IRA Deduction Phaseout
If a taxpayer is covered by a retirement plan at work, their IRA deductions may be limited if the AGI on Form 1040 is:

If Your Filing Status Is… And Your Modified AGI Is… Then You Can Take…
Single or
Head of Household
$77,000 or less a full deduction up to the amount of your contribution limit.
more than $77,000 but less than $87,000 a partial deduction.
$87,000 or more no deduction.
Married Filing Jointly or Qualifying Widow(er) $123,000 or less a full deduction up to the amount of your contribution limit.
more than $123,000 but less than $143,000 a partial deduction.
$143,000 or more  no deduction.
Married Filing Separately less than $10,000  a partial deduction.
$10,000 or more  no deduction.
If you file separately and did not live with your spouse at any time during the year, your IRA deduction is determined under the “Single” filing status.

Investment Income 
If the taxpayer’s investment income is over $11,600 (from $11,000), the taxpayer is not eligible for the Earned Income Credit (this includes Interest, Dividends, Stocks & Real Estate Income).

Education Credit 
The maximum American Opportunity Tax Credit (AOTC) remains $2,500 per eligible student. The maximum Lifetime Learning Credit (LLC) remains $2,000 per tax return. The phase-out range for the Lifetime Learning Credit (LLC) is $160,000 – $180,000 if married filing jointly and $80,000 – $90,000 for all other filing statuses. The phase-out range for the American Opportunity Tax Credit (AOTC) is $160,000 – $180,000 (MFJ) and $80,000 – $90,000 for all other filing statuses. If your AGI is over $90,000 ($180,000 for joint filers), you cannot claim the (AOTC) credit.

Qualified Adoption Expenses
The maximum adoption credit is $16,810 (from $15,950). The credit reduces for taxpayers with modified adjusted gross income (MAGI) beginning at $252,151 (from $239,230) and is completely phased out at MAGI of $292,150 (from $279,230). The credit is NOT refundable. The credit for a special needs child is allowed for the year in which the adoption becomes final. No credit for a special needs child is allowed until the adoption becomes final.
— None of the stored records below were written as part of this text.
-- ==== Sys2Proof/Tests/Slice0.lean ====
section
/-! SUPPORT. The model's own tests: ill-formed terms, words written out from the encodings, the vectors of
spec/95_test_vectors.md one step at a time, and a witness for every statement that has hypotheses. -/

namespace Sys2Proof.Tests

open Sys2Proof Sys2Proof.Machine

set_option Elab.async false

/-! ### Ill-formed terms are refused -/

theorem test_wellFormed_refuses_retn_of_reti : Instr.wellFormed (.retn 1) = false := by decide
theorem test_wellFormed_refuses_im0 : Instr.wellFormed (.im0 2) = false := by decide
theorem test_wellFormed_refuses_im1 : Instr.wellFormed (.im1 0) = false := by decide
theorem test_wellFormed_refuses_im2 : Instr.wellFormed (.im2 6) = false := by decide
theorem test_wellFormed_refuses_used_ed_opcode : Instr.wellFormed (.edNop 0xA0) = false := by decide
theorem test_wellFormed_refuses_load_without_half : Instr.wellFormed (.ldRRHalf .ix .b .a) = false := by decide
theorem test_wellFormed_refuses_prefix_of_index_opcode : Instr.wellFormed (.lonePrefix .iy 0xCB) = false := by decide
theorem test_wellFormed_accepts :
    [Instr.retn 5, .im0 5, .im1 2, .im2 3, .edNop 0xFF, .ldRRHalf .ix .b .l, .lonePrefix .ix 0xDD].all Instr.wellFormed
      = true := by decide

theorem test_decode_rejects_short_lists :
    decode [] = .error .truncated ∧ decode [0xDD] = .error .truncated ∧ decode [0x01, 0x34] = .error .truncated := by
  decide +kernel

/-! ### Decoding and encoding -/

/-- The bytes decode to the instruction, and it encodes to them. -/
def reads (x : List Byte × Instr) : Bool :=
  decodeWindow (x.1.getD 0 0) (x.1.getD 1 0) (x.1.getD 2 0) (x.1.getD 3 0) == x.2 && encode x.2 == x.1

/-- Words written out from the encoding strings of spec/opcode_table.json. -/
def words1 : List (List Byte × Instr) := [
    ([0b01010011], .ldRR .d .e),
    ([0b00111110, 0b11000011], .ldRN .a 0xC3),
    ([0b01001110], .ldRMhl .c),
    ([0b01110111], .ldMhlR .a),
    ([0b00110110, 0b01011010], .ldMhlN 0x5A),
    ([0b00001010], .ldAMbc),
    ([0b00011010], .ldAMde),
    ([0b00111010, 0b00110100, 0b00010010], .ldAMnn 0x1234),
    ([0b00000010], .ldMbcA),
    ([0b00010010], .ldMdeA),
    ([0b00110010, 0b00110100, 0b00010010], .ldMnnA 0x1234),
    ([0b11101101, 0b01010111], .ldAI),
    ([0b11101101, 0b01011111], .ldAR),
    ([0b11101101, 0b01000111], .ldIA),
    ([0b11101101, 0b01001111], .ldRA),
    ([0b00000001, 0b00110100, 0b00010010], .ldRpNn .bc 0x1234) ]

/-- Words written out from the encoding strings of spec/opcode_table.json. -/
def words2 : List (List Byte × Instr) := [
    ([0b00101010, 0b00110100, 0b00010010], .ldHlMnn 0x1234),
    ([0b00100010, 0b00110100, 0b00010010], .ldMnnHl 0x1234),
    ([0b11101101, 0b01101011, 0b00110100, 0b00010010], .ldRpMnn .hl 0x1234),
    ([0b11101101, 0b01000011, 0b00110100, 0b00010010], .ldMnnRp .bc 0x1234),
    ([0b11111001], .ldSpHl),
    ([0b11110101], .pushQq .af),
    ([0b11100001], .popQq .hl),
    ([0b11101011], .exDeHl),
    ([0b11100011], .exMspHl),
    ([0b00001000], .exAfAf),
    ([0b11011001], .exx),
    ([0b10000111], .addAR .a),
    ([0b10001011], .adcAR .e),
    ([0b10010000], .subR .b),
    ([0b10011010], .sbcAR .d),
    ([0b10100111], .andR .a) ]

/-- Words written out from the encoding strings of spec/opcode_table.json. -/
def words3 : List (List Byte × Instr) := [
    ([0b10101011], .xorR .e),
    ([0b10110000], .orR .b),
    ([0b10111010], .cpR .d),
    ([0b11000110, 0b11000011], .addAN 0xC3),
    ([0b11001110, 0b01011010], .adcAN 0x5A),
    ([0b11010110, 0b11000011], .subN 0xC3),
    ([0b11011110, 0b01011010], .sbcAN 0x5A),
    ([0b11100110, 0b11000011], .andN 0xC3),
    ([0b11101110, 0b01011010], .xorN 0x5A),
    ([0b11110110, 0b11000011], .orN 0xC3),
    ([0b11111110, 0b01011010], .cpN 0x5A),
    ([0b10000110], .addAMhl),
    ([0b10001110], .adcAMhl),
    ([0b10010110], .subMhl),
    ([0b10011110], .sbcAMhl),
    ([0b10100110], .andMhl) ]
Social Security and Medicare Wage base
Only the social security tax has a wage base limit. The wage base limit is the maximum wage that is subject to the tax for that year. For earnings in 2024, this base is $168,600 (from $160,200). There is no wage base limit for Medicare tax. All covered wages are subject to Medicare tax.

Child Tax Credit
2024 Tax Year Child Tax Credit remains at $2,000 per child under age 17 and the refundable portion increases to $1,700 (from $1,600).  For a qualifying dependent for Other Dependent Credit the amount remains at $500 (www.irs.gov).

New Standard Deduction

Filing Status 2024 2023 2022 2021
Single $14,600 $13,850 $12,950 $12,550
Head of Household $21,900 $20,800 $19,400 $18,800
Married Filing Jointly $29,200 $27,700 $25,900 $25,100
Widow(er) w/ Dependent $29,200 $27,700 $25,900 $25,100
Married Filing Separately $14,600 $13,850 $12,950 $12,550

 

 Deductible Mileage 

Year Business Mail Carrier Charity & Volunteer Medical & Moving
2020 $0.575 $0.4725 $0.14 $0.17
2021 $0.56 $0.4725 $0.14 $0.16
2022  $0.585 (1/1-6/30) & 0.625 (7/1-12/31) $0.4725 $0.14 $0.18 (1/1-6/30) & $0.22 (7/1-12/31)
2023 $0.655 $0.4725 $0.14 $0.22
2024 $0.67 $0.4725 $0.14 $0.21

 

Transportation Industry/Truck Drivers M&IE – The rates are $80 inside the continental U.S. and $86 outside the continental U.S.  If subject to the Department of Transportation (DOT) Hours of Service rule, 80% of the amount spent for meals is deductible, rather than the 50% for other taxpayers.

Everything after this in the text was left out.